/-! ## Compares (44_math.md R164 to R166) -/

theorem Flags.compare_eq (p : Flags) (reg m : Byte) :
    p.compare reg m = { p with c := decide (m.toNat ≤ reg.toNat), z := decide (reg = m), n := (reg - m).msb } := by
  rw [Flags.compare, bitOf_seven, beq_eq_decide]

/-- The end of a compare: the reads kept the flags and the register. -/
theorem next_compare_of_same {s t : State} {r reg : Byte} (h : s.SameButReads t) (kept : r = reg) (m : Byte) :
    (.next (t.setP (t.p.compare r m)) : StepResult) =
      .next { t with p := { s.p with c := decide (m.toNat ≤ reg.toNat), z := decide (reg = m), n := (reg - m).msb } } := by
  rw [h.p_eq, kept, Flags.compare_eq]
  rfl

/-- Settles O47: the three compares differ in the register alone. -/
theorem comparesSetCarryZeroNegative : Obligations.ComparesSetCarryZeroNegative := by
  intro o s m t compared
  have same : s.SameButReads t := readOperand_same o s
  exact ⟨same, next_compare_of_same same same.a_eq m, next_compare_of_same same same.x_eq m, next_compare_of_same same same.y_eq m⟩

/-! ## Increments and decrements (44_math.md R167 to R172) -/

/-- Settles O48: INC and DEC are read-modify-writes by plus and minus one. -/
theorem incrementsAndDecrements : Obligations.IncrementsAndDecrements := fun m s =>
  ⟨readOperand_same (.mem m) s,
    congrArg Host.Outcome.next (modifyOperand_acc (incOp_eq s.a s.p)),
    congrArg Host.Outcome.next (modifyOperand_acc (decOp_eq s.a s.p)),
    exec_modify_changesByte rfl (incOp_eq _ s.p),
    exec_modify_changesByte rfl (decOp_eq _ s.p)⟩

/-- Settles O49: the opcode bytes compute; each steps its register and sets N and Z from the value written. -/
theorem indexRegisterSteps : Obligations.IndexRegisterSteps := by
  refine ⟨⟨rfl, rfl, rfl, rfl⟩, fun s => ⟨?inx, ?iny, ?dex, ?dey⟩⟩
  case inx => exact next_setNZ_of_p_eq (u := s.setX (s.x + 1)) (s.setX_p _) _
  case iny => exact next_setNZ_of_p_eq (u := s.setY (s.y + 1)) (s.setY_p _) _
  case dex => exact next_setNZ_of_p_eq (u := s.setX (s.x - 1)) (s.setX_p _) _
  case dey => exact next_setNZ_of_p_eq (u := s.setY (s.y - 1)) (s.setY_p _) _

end Sys2Proof.Machine

namespace Sys2Proof.Machine

/-! ## Relative branches (45_branch.md R180 to R188, 46_flow.md R200) -/

theorem branchIf_eq (taken : Bool) (d : Byte) (s : State) :
    branchIf taken d s = { s with pc := if taken then s.pc + d.signExtend 16 else s.pc } := by
  cases taken <;> rfl

/-- An instruction that is a relative branch changes PC alone, by the displacement if it is taken. -/
theorem exec_branchIf {i : Instr} {taken : Bool} {d : Byte} {s : State} (run : exec i s = .next (branchIf taken d s)) :
    exec i s = .next { s with pc := if taken then s.pc + d.signExtend 16 else s.pc } := by
  rw [run, branchIf_eq]

/-- Settles O50: for each mnemonic the opcode byte computes, and the instruction is a relative branch on its flag by its dispatch. -/
theorem relativeBranches : Obligations.RelativeBranches := by
  intro d s dest
  simp only [List.forall_mem_cons]
  exact ⟨⟨rfl, exec_branchIf rfl⟩, ⟨rfl, exec_branchIf rfl⟩, ⟨rfl, exec_branchIf rfl⟩, ⟨rfl, exec_branchIf rfl⟩,
    ⟨rfl, exec_branchIf rfl⟩, ⟨rfl, exec_branchIf rfl⟩, ⟨rfl, exec_branchIf rfl⟩, ⟨rfl, exec_branchIf rfl⟩,
    ⟨rfl, exec_branchIf rfl⟩, List.forall_mem_nil _⟩

/-! ## Branches on a bit of memory (45_branch.md R189, R190) -/

/-- The read leaves PC as it was, so the branch is relative to the PC of before. -/
theorem branchOnBit_eq (n : Nat) (want : Bool) (z d : Byte) (s : State) :
    branchOnBit n want z d s =
      { (busRead (z.setWidth 16) s).2 with
        pc := if (busRead (z.setWidth 16) s).1.getLsbD n == want then s.pc + d.signExtend 16 else s.pc } := by
  rw [← busRead_pc (z.setWidth 16) s]
  exact branchIf_eq _ d _

/-- An instruction that is BBRn is taken where bit `n` of the byte read is 0 (R189). -/
theorem exec_branchOnBit_clear {i : Instr} {n : Nat} {z d : Byte} {s : State} (run : exec i s = .next (branchOnBit n false z d s)) :
    exec i s = .next { (busRead (z.setWidth 16) s).2 with
      pc := if (busRead (z.setWidth 16) s).1.getLsbD n then s.pc else s.pc + d.signExtend 16 } := by
  rw [run, branchOnBit_eq]
  cases (busRead (z.setWidth 16) s).1.getLsbD n <;> rfl

/-- An instruction that is BBSn is taken where bit `n` of the byte read is 1 (R190). -/
theorem exec_branchOnBit_set {i : Instr} {n : Nat} {z d : Byte} {s : State} (run : exec i s = .next (branchOnBit n true z d s)) :
    exec i s = .next { (busRead (z.setWidth 16) s).2 with
      pc := if (busRead (z.setWidth 16) s).1.getLsbD n then s.pc + d.signExtend 16 else s.pc } := by
  rw [run, branchOnBit_eq, beq_true]

/-- Settles O51: for each bit number the opcode byte computes, and the instruction is BBRn or BBSn by its dispatch. -/
theorem branchesOnMemoryBit : Obligations.BranchesOnMemoryBit := by
  intro z d s m t
  refine ⟨busRead_same _ s, ?clear, ?set⟩
  case clear =>
    simp only [List.forall_mem_cons]
    exact ⟨⟨rfl, exec_branchOnBit_clear rfl⟩, ⟨rfl, exec_branchOnBit_clear rfl⟩, ⟨rfl, exec_branchOnBit_clear rfl⟩,
      ⟨rfl, exec_branchOnBit_clear rfl⟩, ⟨rfl, exec_branchOnBit_clear rfl⟩, ⟨rfl, exec_branchOnBit_clear rfl⟩,
      ⟨rfl, exec_branchOnBit_clear rfl⟩, ⟨rfl, exec_branchOnBit_clear rfl⟩, List.forall_mem_nil _⟩
  case set =>
    simp only [List.forall_mem_cons]
    exact ⟨⟨rfl, exec_branchOnBit_set rfl⟩, ⟨rfl, exec_branchOnBit_set rfl⟩, ⟨rfl, exec_branchOnBit_set rfl⟩,
      ⟨rfl, exec_branchOnBit_set rfl⟩, ⟨rfl, exec_branchOnBit_set rfl⟩, ⟨rfl, exec_branchOnBit_set rfl⟩,
      ⟨rfl, exec_branchOnBit_set rfl⟩, ⟨rfl, exec_branchOnBit_set rfl⟩, List.forall_mem_nil _⟩

end Sys2Proof.Machine

namespace Sys2Proof.Machine

/-! ## Jumps (46_flow.md R201, R202) -/

theorem State.SameButReads.setPc {s t : State} (h : s.SameButReads t) (v : Word) : (s.setPc v).SameButReads (t.setPc v) :=
  congrArg (State.setPc · v) h

/-- A jump through a pointer changes PC alone, and what the pointer's reads change. -/
theorem jumpThrough_same (ptr : Word) (s : State) : (s.setPc (jumpThrough ptr s).pc).SameButReads (jumpThrough ptr s) :=
  (read16_same ptr s).setPc _

/-- An instruction that jumps through a pointer in plain memory goes to the word there, and changes PC alone. -/
theorem exec_jumpThrough_plain {i : Instr} {ptr : Word} {s : State} (run : exec i s = .next (jumpThrough ptr s))
    (lo : s.isPlain ptr) (hi : s.isPlain (ptr + 1)) :
    exec i s = .next { s with pc := s.byteAt (ptr + 1) ++ s.byteAt ptr } := by
  rw [run, jumpThrough, read16_plain lo hi]
  rfl

/-- Settles O52: the Absolute form writes PC, and the two others jump through a pointer, Indirect under the policy `cmos` (log 3). -/
theorem jumpTargets : Obligations.JumpTargets := by
  intro w s
  exact ⟨rfl, ⟨_, rfl, jumpThrough_same w s⟩, ⟨_, rfl, jumpThrough_same _ s⟩,
    exec_jumpThrough_plain rfl, exec_jumpThrough_plain rfl⟩
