-- ==== Sys2Proof/Machine/AesTables.lean ====
section
/-! DEFINITION. The AES tables, constants of the hardware (`41_aes_keyschedule.md` R141 to R143; `10_state.md` R42). -/

namespace Sys2Proof.Machine

/-- Rows 0x to 7x of the table of `41_aes_keyschedule.md` R141. -/
def sboxRowsLow : List (List Byte) :=
  [ [0x63, 0x7C, 0x77, 0x7B, 0xF2, 0x6B, 0x6F, 0xC5, 0x30, 0x01, 0x67, 0x2B, 0xFE, 0xD7, 0xAB, 0x76],
    [0xCA, 0x82, 0xC9, 0x7D, 0xFA, 0x59, 0x47, 0xF0, 0xAD, 0xD4, 0xA2, 0xAF, 0x9C, 0xA4, 0x72, 0xC0],
    [0xB7, 0xFD, 0x93, 0x26, 0x36, 0x3F, 0xF7, 0xCC, 0x34, 0xA5, 0xE5, 0xF1, 0x71, 0xD8, 0x31, 0x15],
    [0x04, 0xC7, 0x23, 0xC3, 0x18, 0x96, 0x05, 0x9A, 0x07, 0x12, 0x80, 0xE2, 0xEB, 0x27, 0xB2, 0x75],
    [0x09, 0x83, 0x2C, 0x1A, 0x1B, 0x6E, 0x5A, 0xA0, 0x52, 0x3B, 0xD6, 0xB3, 0x29, 0xE3, 0x2F, 0x84],
    [0x53, 0xD1, 0x00, 0xED, 0x20, 0xFC, 0xB1, 0x5B, 0x6A, 0xCB, 0xBE, 0x39, 0x4A, 0x4C, 0x58, 0xCF],
    [0xD0, 0xEF, 0xAA, 0xFB, 0x43, 0x4D, 0x33, 0x85, 0x45, 0xF9, 0x02, 0x7F, 0x50, 0x3C, 0x9F, 0xA8],
    [0x51, 0xA3, 0x40, 0x8F, 0x92, 0x9D, 0x38, 0xF5, 0xBC, 0xB6, 0xDA, 0x21, 0x10, 0xFF, 0xF3, 0xD2] ]

/-- Rows 8x to Fx of the table of `41_aes_keyschedule.md` R141. -/
def sboxRowsHigh : List (List Byte) :=
  [ [0xCD, 0x0C, 0x13, 0xEC, 0x5F, 0x97, 0x44, 0x17, 0xC4, 0xA7, 0x7E, 0x3D, 0x64, 0x5D, 0x19, 0x73],
    [0x60, 0x81, 0x4F, 0xDC, 0x22, 0x2A, 0x90, 0x88, 0x46, 0xEE, 0xB8, 0x14, 0xDE, 0x5E, 0x0B, 0xDB],
    [0xE0, 0x32, 0x3A, 0x0A, 0x49, 0x06, 0x24, 0x5C, 0xC2, 0xD3, 0xAC, 0x62, 0x91, 0x95, 0xE4, 0x79],
    [0xE7, 0xC8, 0x37, 0x6D, 0x8D, 0xD5, 0x4E, 0xA9, 0x6C, 0x56, 0xF4, 0xEA, 0x65, 0x7A, 0xAE, 0x08],
    [0xBA, 0x78, 0x25, 0x2E, 0x1C, 0xA6, 0xB4, 0xC6, 0xE8, 0xDD, 0x74, 0x1F, 0x4B, 0xBD, 0x8B, 0x8A],
    [0x70, 0x3E, 0xB5, 0x66, 0x48, 0x03, 0xF6, 0x0E, 0x61, 0x35, 0x57, 0xB9, 0x86, 0xC1, 0x1D, 0x9E],
    [0xE1, 0xF8, 0x98, 0x11, 0x69, 0xD9, 0x8E, 0x94, 0x9B, 0x1E, 0x87, 0xE9, 0xCE, 0x55, 0x28, 0xDF],
    [0x8C, 0xA1, 0x89, 0x0D, 0xBF, 0xE6, 0x42, 0x68, 0x41, 0x99, 0x2D, 0x0F, 0xB0, 0x54, 0xBB, 0x16] ]

/-- Rows 0x to 7x of the table of `41_aes_keyschedule.md` R142. -/
def invSboxRowsLow : List (List Byte) :=
  [ [0x52, 0x09, 0x6A, 0xD5, 0x30, 0x36, 0xA5, 0x38, 0xBF, 0x40, 0xA3, 0x9E, 0x81, 0xF3, 0xD7, 0xFB],
    [0x7C, 0xE3, 0x39, 0x82, 0x9B, 0x2F, 0xFF, 0x87, 0x34, 0x8E, 0x43, 0x44, 0xC4, 0xDE, 0xE9, 0xCB],
    [0x54, 0x7B, 0x94, 0x32, 0xA6, 0xC2, 0x23, 0x3D, 0xEE, 0x4C, 0x95, 0x0B, 0x42, 0xFA, 0xC3, 0x4E],
    [0x08, 0x2E, 0xA1, 0x66, 0x28, 0xD9, 0x24, 0xB2, 0x76, 0x5B, 0xA2, 0x49, 0x6D, 0x8B, 0xD1, 0x25],
    [0x72, 0xF8, 0xF6, 0x64, 0x86, 0x68, 0x98, 0x16, 0xD4, 0xA4, 0x5C, 0xCC, 0x5D, 0x65, 0xB6, 0x92],
    [0x6C, 0x70, 0x48, 0x50, 0xFD, 0xED, 0xB9, 0xDA, 0x5E, 0x15, 0x46, 0x57, 0xA7, 0x8D, 0x9D, 0x84],
    [0x90, 0xD8, 0xAB, 0x00, 0x8C, 0xBC, 0xD3, 0x0A, 0xF7, 0xE4, 0x58, 0x05, 0xB8, 0xB3, 0x45, 0x06],
    [0xD0, 0x2C, 0x1E, 0x8F, 0xCA, 0x3F, 0x0F, 0x02, 0xC1, 0xAF, 0xBD, 0x03, 0x01, 0x13, 0x8A, 0x6B] ]

/-- Rows 8x to Fx of the table of `41_aes_keyschedule.md` R142. -/
def invSboxRowsHigh : List (List Byte) :=
  [ [0x3A, 0x91, 0x11, 0x41, 0x4F, 0x67, 0xDC, 0xEA, 0x97, 0xF2, 0xCF, 0xCE, 0xF0, 0xB4, 0xE6, 0x73],
    [0x96, 0xAC, 0x74, 0x22, 0xE7, 0xAD, 0x35, 0x85, 0xE2, 0xF9, 0x37, 0xE8, 0x1C, 0x75, 0xDF, 0x6E],
    [0x47, 0xF1, 0x1A, 0x71, 0x1D, 0x29, 0xC5, 0x89, 0x6F, 0xB7, 0x62, 0x0E, 0xAA, 0x18, 0xBE, 0x1B],
    [0xFC, 0x56, 0x3E, 0x4B, 0xC6, 0xD2, 0x79, 0x20, 0x9A, 0xDB, 0xC0, 0xFE, 0x78, 0xCD, 0x5A, 0xF4],
    [0x1F, 0xDD, 0xA8, 0x33, 0x88, 0x07, 0xC7, 0x31, 0xB1, 0x12, 0x10, 0x59, 0x27, 0x80, 0xEC, 0x5F],
    [0x60, 0x51, 0x7F, 0xA9, 0x19, 0xB5, 0x4A, 0x0D, 0x2D, 0xE5, 0x7A, 0x9F, 0x93, 0xC9, 0x9C, 0xEF],
    [0xA0, 0xE0, 0x3B, 0x4D, 0xAE, 0x2A, 0xF5, 0xB0, 0xC8, 0xEB, 0xBB, 0x3C, 0x83, 0x53, 0x99, 0x61],
    [0x17, 0x2B, 0x04, 0x7E, 0xBA, 0x77, 0xD6, 0x26, 0xE1, 0x69, 0x14, 0x63, 0x55, 0x21, 0x0C, 0x7D] ]

/-- A table of 16 rows and 16 columns at row `a[7:4]` and column `a[3:0]` (`41_aes_keyschedule.md` R141). -/
def tableAt (rows : List (List Byte)) (a : Byte) : Byte :=
  byteAt (rows.getD (a.toNat / 16) []) (a.toNat % 16)

/-- `SBox` (`41_aes_keyschedule.md` R141). -/
def sbox (a : Byte) : Byte := tableAt (sboxRowsLow ++ sboxRowsHigh) a

/-- `InvSBox` (`41_aes_keyschedule.md` R142). -/
def invSbox (a : Byte) : Byte := tableAt (invSboxRowsLow ++ invSboxRowsHigh) a

/-- `Rcon[j]` for `j` = 1 .. 10 (`41_aes_keyschedule.md` R143). -/
def rcon (j : Nat) : Byte :=
  byteAt [0x01, 0x02, 0x04, 0x08, 0x10, 0x20, 0x40, 0x80, 0x1B, 0x36] (j - 1)

end Sys2Proof.Machine
end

----------------

Requirement :: Reproduce the listing from the "def invSbox (a" line onward, verbatim.

Exercise output ::
def invSbox (a : Byte) : Byte := tableAt (invSboxRowsLow ++ invSboxRowsHigh) a

/-- `Rcon[j]` for `j` = 1 .. 10 (`41_aes_keyschedule.md` R143). -/
def rcon (j : Nat) : Byte :=
  byteAt [0x01, 0x02, 0x04, 0x08, 0x10, 0x20, 0x40, 0x80, 0x1B, 0x36] (j - 1)

end Sys2Proof.Machine
end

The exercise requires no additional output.